If that’s all that matters to someone, great! I respect that perspective of not wanting to be distracted.

But no one can answer that without insider information. I respect Google enough not to expect them to share everything with everyone.

Competitors will eat it up and developers move too quickly these days. As we have seen, big AI money wants market share more than they do short-term profits.

But that’s not my perspective. I’ve spent years researching patents, building software, search engine platforms, ad servers, delivering content strategies, and improving websites and website networks — all with a focus on quality.

I’m jazzed that Google’s content analysis infrastructure is this comprehensive and this great.

This helps me, and it is already helping those around me who matter. That’s what matters.

A shared vocabulary is superior to fear, uncertainty, and doubt.

My two key findings, so far, relate to page and site embeddings and their potential use cases. Most interesting is the concept of processing a URL to then make it the processed text, complete with a data structure that rides along with the page (this includes semantic analysis output, features ‘of note’ and embeddings).

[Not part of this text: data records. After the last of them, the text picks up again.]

-- ==== Sys2Proof/Laws/FrameFmp.lean ====
section
/-!
SUPPORT. Laws/FrameFmp.lean: the functions of Machine/Fmp.lean leave memory, the queue and the datum alone.
-/
namespace Sys2Proof.Machine

theorem State.setTickets_frame (s : State) (q : List Tkt) :
    (s.setTickets q).frame = s.frame := by
  simp only [State.setTickets, ↓State.setFld_frame, ↓State.frame_mk, ↓State.frame_eta]

theorem State.freeDone_frame (s : State) (k : Nat) (m : BitVec 512) :
    (s.freeDone k m).frame = s.frame := by
  simp only [State.freeDone, ↓State.setTickets_frame, ↓State.frame_ite, ite_self]

theorem State.offerMsg_frame (s : State) (k : Nat) (m : BitVec 512) : (s.offerMsg k m).1.frame = s.frame := by
  simp only [State.offerMsg, ↓State.freeDone_frame, ↓State.mbxPut_frame, ↓State.frame_ite, ↓State.fst_frame_ite,
      ↓State.fst_frame_mk, ite_self]

theorem State.placeMsg_frame (s : State) (k : Nat) (m : BitVec 512) : (s.placeMsg k m).frame = s.frame := by
  unfold State.placeMsg
  have h := State.offerMsg_frame s k m
  split
  · rw [State.modPair_frame]
  · split <;> rename_i heq <;> rw [heq] at h
    · rw [State.setAside_frame, State.modPair_frame]; exact h
    · exact h

theorem State.offerHeld_frame (s : State) (k : Nat) (l : List (BitVec 512)) : (s.offerHeld k l).frame = s.frame := by
  induction l generalizing s with
  | nil => simp only [State.offerHeld, ↓State.modPair_frame]
  | cons m l ih =>
    have hm := State.offerMsg_frame s k m
    unfold State.offerHeld
    split <;> rename_i heq <;> rw [heq] at hm
    · rw [State.modPair_frame]; exact hm
    · rw [ih]; exact hm

theorem State.answerSpill_frame (s : State) (k : Nat) :
    (s.answerSpill k).frame = s.frame := by
  simp only [State.answerSpill, ↓State.modPair_frame, ↓State.placeMsg_frame, ↓foldl_frame, implies_true]

theorem execReplyRetry_frame (k : Fin 8) (s : State) :
    outFrame (execReplyRetry k s) = some s.frame := by
  simp only [execReplyRetry, ↓State.answerSpill_frame, ↓State.offerHeld_frame, ↓outFrame_next, ↓outFrame_ite,
      ↓State.frame_ite, ite_self]

theorem State.ticketRoom_frame (s : State) (k : Nat) (u : State) (h : s.ticketRoom k = some u) :
    u.frame = s.frame := by
  have hm (t v : State) (l : List Tkt) (o : Option Tkt) (hv : o.map (fun x => t.setTickets (l.erase x)) = some v) :
      v.frame = t.frame := by
    cases o with
    | none => cases hv
    | some x => cases hv; simp only [↓State.setTickets_frame]
  have h1 (c : Prop) [Decidable c] (t v : State) (l : List Tkt) (o : Option Tkt)
      (hv : (if c then some t else o.map (fun x => t.setTickets (l.erase x))) = some v) : v.frame = t.frame := by
    split at hv
    · cases hv; rfl
    · exact hm _ _ _ _ hv
  unfold State.ticketRoom at h
  dsimp only at h
  split at h
  · cases h
  · rename_i heq
    exact (h1 _ _ _ _ _ h).trans (h1 _ _ _ _ _ heq)

theorem State.putTkt_frame (s : State) (t : Tkt) :
    (s.putTkt t).frame = s.frame := by
  simp only [State.putTkt, ↓State.setTickets_frame]

theorem State.endTkt_frame (s : State) (t : Tkt) (a : Ans) :
    (s.endTkt t a).frame = s.frame := by
  simp only [State.endTkt, ↓State.modPair_frame, ↓State.placeMsg_frame, ↓State.putTkt_frame, ↓State.frame_ite,
      ite_self]

theorem State.beat_frame (s : State) :
    (s.beat).frame = s.frame := by
  simp only [State.beat, ↓State.wrap_frame, ↓State.frame_mk, ↓State.frame_eta]

theorem State.fmpPop_frame (s : State) (k : Nat) : (s.fmpPop k).frame = s.frame := by
  unfold State.fmpPop
  repeat' first
    | with_reducible rfl
    | simp only [↓State.beat_frame, ↓State.gcnt_frame, ↓State.mbxPop_frame, ↓State.modPair_frame, ↓State.frame_mk,
        ↓State.frame_eta]

    | split

theorem State.keep_frame (s : State) (k : Nat) (m : BitVec 512) (reply : BitVec 512) (ticket : Nat) :
    (s.keep k m reply ticket).frame = s.frame := by
  simp only [State.keep, ↓State.modPair_frame]

theorem State.reply_frame (s : State) (k : Nat) (m : BitVec 512) (ticket : Nat) (a : Ans) :
    (s.reply k m ticket a).frame = s.frame := by
  simp only [State.reply, ↓State.keep_frame, ↓State.placeMsg_frame]

theorem State.resend_frame (s : State) (k : Nat) (m : BitVec 512) (u : State) (h : s.resend k m = some u) :
    u.frame = s.frame := by
  unfold State.resend at h
  dsimp only at h
  split at h
  · cases h
  · split at h
    · cases h
    · split at h
      · cases h; simp only [↓State.placeMsg_frame]
      · cases h
        repeat' first
          | with_reducible rfl
          | simp only [↓State.placeMsg_frame]
          | split

theorem State.fmpTake_frame (s : State) (k op : Nat) (body : OpInfo → Msg → State → State)
    (h : ∀ i m t, (body i m t).frame = t.frame) : (s.fmpTake k op body).frame = s.frame := by
  have hr (t u : State) (m) (hu : u.frame = t.frame) : ((t.resend k m).getD u).frame = t.frame := by
    cases he : t.resend k m with
    | none => exact hu
    | some v => exact State.resend_frame _ _ _ _ he
  unfold State.fmpTake
  repeat' first
    | with_reducible rfl
    | (rw [hr _ _ _ (by simp only [h, ↓State.reply_frame])]; simp only [↓State.fmpPop_frame])
    | split

theorem State.fmpFast_frame (s : State) (k op : Nat) (f : Msg → State → State × Ans)
    (h : ∀ m t, (f m t).1.frame = t.frame) : (s.fmpFast k op f).frame = s.frame := by
  refine State.fmpTake_frame _ _ _ _ (fun i m t => ?_)
  split
  · simp only [↓State.reply_frame]
  · have hm := h m t
    split
    rename_i heq
    rw [heq] at hm
    rw [State.reply_frame]; exact hm

theorem State.fmpSlow_frame (s : State) (k op : Nat) (chk test : Msg → State → Option Ans) :
    (s.fmpSlow k op chk test).frame = s.frame := by
  refine State.fmpTake_frame _ _ _ _ (fun i m t => ?_)
  repeat' first
    | with_reducible rfl
    | simp only [↓State.reply_frame, ↓State.setTickets_frame, ↓State.frame_mk, ↓State.frame_eta]
    | exact State.ticketRoom_frame _ _ _ (by assumption)
    | split

theorem State.dropOwn_frame (s : State) (o : OwnReq) : (s.dropOwn o).frame = s.frame := by
  simp only [State.dropOwn, ↓State.frame_mk, ↓State.frame_eta]

theorem State.bufAccess_frame (s : State) (t : Tkt) (off n : Nat) (bs : Option (List Byte)) (u : State)
    (h : s.bufAccess t off n bs = some u) : u.frame = s.frame := by
  unfold State.bufAccess at h
  extract_lets at h
  split at h
  · nomatch h
  · split at h
    · nomatch h
    · rw [← Option.some.inj h, State.glbSend_frame, State.outAdd_frame]
      rfl

theorem State.readBuf_frame (s : State) (t : Tkt) : (s.readBuf t).1.frame = s.frame := by
  unfold State.readBuf
  extract_lets len issue
  have hi (s : State) (t : Tkt) : (issue s t).1.frame = s.frame := by
    unfold issue
    extract_lets
    split
    · rfl
    · split
      · exact State.bufAccess_frame _ _ _ _ _ _ (by assumption)
      · rfl
  clear_value issue
  split
  · exact hi s t
  · split
    · rfl
    · simp only [↓State.dropOwn_frame]
    · simp only [hi, ↓State.putTkt_frame, ↓State.dropOwn_frame]

theorem State.withBuf_frame (s : State) (t : Tkt) (body : State → Tkt → List Byte → State)
    (hbody : ∀ s t bs, (body s t bs).frame = s.frame) : (s.withBuf t body).frame = s.frame := by
  have h := State.readBuf_frame s t
  unfold State.withBuf
  split <;> rename_i heq <;> rw [heq] at h
  · exact h
  · rw [State.endTkt_frame]; exact h
  · rw [hbody]; exact h

theorem State.writeOn_frame (s : State) (t : Tkt) : (s.writeOn t).frame = s.frame := by
  unfold State.writeOn
  extract_lets issue
  have hi (s : State) (t : Tkt) : (issue s t).frame = s.frame := by
    unfold issue
    extract_lets
    split
    · rw [State.endTkt_frame]
    · split
      · exact State.bufAccess_frame _ _ _ _ _ _ (by assumption)
      · rw [State.endTkt_frame]
  clear_value issue
  split
  · exact hi s t
  · split
    · rfl
    · simp only [↓State.endTkt_frame, ↓State.dropOwn_frame]
    · simp only [hi, ↓State.putTkt_frame, ↓State.dropOwn_frame]

theorem State.endBuf_frame (s : State) (t : Tkt) (bs : List Byte) (ws : List Nat) :
    (s.endBuf t bs ws).frame = s.frame := by
  simp only [State.endBuf, ↓State.endTkt_frame, ↓State.putTkt_frame, ↓State.writeOn_frame, ↓State.frame_ite, ite_self]

theorem State.ownExpire_frame (s : State) : (s.ownExpire).frame = s.frame := by
  simp only [State.ownExpire, ↓State.outDone_frame, ↓State.frame_mk, ↓State.frame_eta, ↓foldl_frame, implies_true]

theorem State.orphan_frame (s : State) (t : Tkt) : (s.orphan t).frame = s.frame := by
  simp only [State.orphan, ↓State.frame_mk, ↓State.frame_eta]

theorem State.noticeAll_frame (s : State) :
    (s.noticeAll).frame = s.frame := by
  simp only [State.noticeAll, ↓State.placeMsg_frame, ↓State.frame_ite, ite_self, ↓foldl_frame, implies_true]

theorem execFmpHang_frame (s : State) :
    outFrame (execFmpHang s) = some s.frame := by
  simp only [execFmpHang, ↓State.note_frame, ↓State.raise_frame, ↓State.setFld_frame, ↓outFrame_next, ↓outFrame_ite,
      ite_self]

theorem State.serveImage_frame (s : State) (slot : Nat) :
    (s.serveImage slot).frame = s.frame := by
  simp only [State.serveImage, ↓State.beat_frame, ↓State.setFld_frame, ↓State.frame_mk, ↓State.frame_eta]

theorem execHandoverServing_frame (s : State) :
    outFrame (execHandoverServing s) = some s.frame := by
  unfold execHandoverServing
  repeat' first
    | with_reducible rfl
    | simp only [↓State.endTkt_frame, ↓State.note_frame, ↓State.noticeAll_frame, ↓State.serveImage_frame,
        ↓outFrame_next, ↓outFrame_ite]
    | split

theorem execHandoverRevert_frame (s : State) :
    outFrame (execHandoverRevert s) = some s.frame := by
  unfold execHandoverRevert
  repeat' first
    | with_reducible rfl
    | simp only [↓State.endTkt_frame, ↓State.note_frame, ↓State.noticeAll_frame, ↓State.serveImage_frame,
        ↓State.setFld_frame, ↓outFrame_next, ↓outFrame_ite, ↓State.frame_mk, ↓State.frame_eta]
    | split

end Sys2Proof.Machine
end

Disclaimer — Everything I write, from here, on is speculation of the ways this API could be used. I’m not saying this is how it’s used, how it’s implemented, or the way Google Search operates. As someone who has built search engine platforms, ad servers, focused crawlers, and many other products related to content analysis, this is how I intuitively would use the API to build a product.

Page Embeddings and Site Embeddings

Page embeddings and site embeddings are like digital fingerprints or summaries of web pages and entire websites, respectively. They help convey what each page and site is about.

Page embeddings capture the essence of a single web page’s content, while site embeddings represent the overall theme and focus of an entire website. These embeddings are used for various purposes, such as:

Finding similar content: Page embeddings can help identify web pages with similar topics or themes, which can be useful for content recommendations or competitor analysis.
Evaluating website quality: Site embeddings can help assess a website’s overall quality based on factors like content relevance and user engagement.
Detecting spam: Unusual patterns in embeddings can help flag spammy or low-quality websites.
Tracking changes over time: Embeddings can be used to monitor how a website’s content and quality evolve.

This summary highlights the key aspects of page embeddings, site embeddings, and their roles, drawing on specific examples from the dataset, contained in the Google Content Warehouse API leak.

Page Embeddings

Page embeddings represent individual web pages as dense vectors in a high-dimensional space. These embeddings capture the semantic meaning and relevance of the content on a page. They are used for various purposes, including:

Similarity Measurement: Comparing page embeddings helps in identifying similar content across different pages. For example, in the QualityAuthorityTopicEmbeddingsVersionedItem module, pageEmbedding stores embeddings that capture the content of individual pages, enabling similarity comparisons.
Content Clustering: Pages with similar embeddings can be grouped into clusters, facilitating the identification of content themes and topics.

Site Embeddings

Site embeddings extend the concept of page embeddings to entire websites. They are generated by aggregating the embeddings of all pages within a site, providing a comprehensive representation of the site’s overall content. Site embeddings are utilized for:

Website Similarity and Relationships: Comparing site embeddings allows for the identification of relationships between different websites. This can be used to find clusters of high-quality sites, low-quality sites, or sites with similar thematic content. For instance, the QualityNsrNsrData module includes site2vecEmbedding and site2vecEmbeddingEncoded fields, which store compressed representations of site embeddings to manage data size while maintaining detailed site-level information.
Quality Assessment: Site embeddings help in evaluating the overall quality of a website. Metrics like siteScore in the QualityNsrNsrData module provide an aggregated quality score based on various factors, including content quality and user engagement.
Thematic Focus: The siteFocusScore in the QualityAuthorityTopicEmbeddingsVersionedItem module quantifies how focused a site is on a particular topic, while siteRadius measures how much the content of individual pages deviates from the site’s central theme.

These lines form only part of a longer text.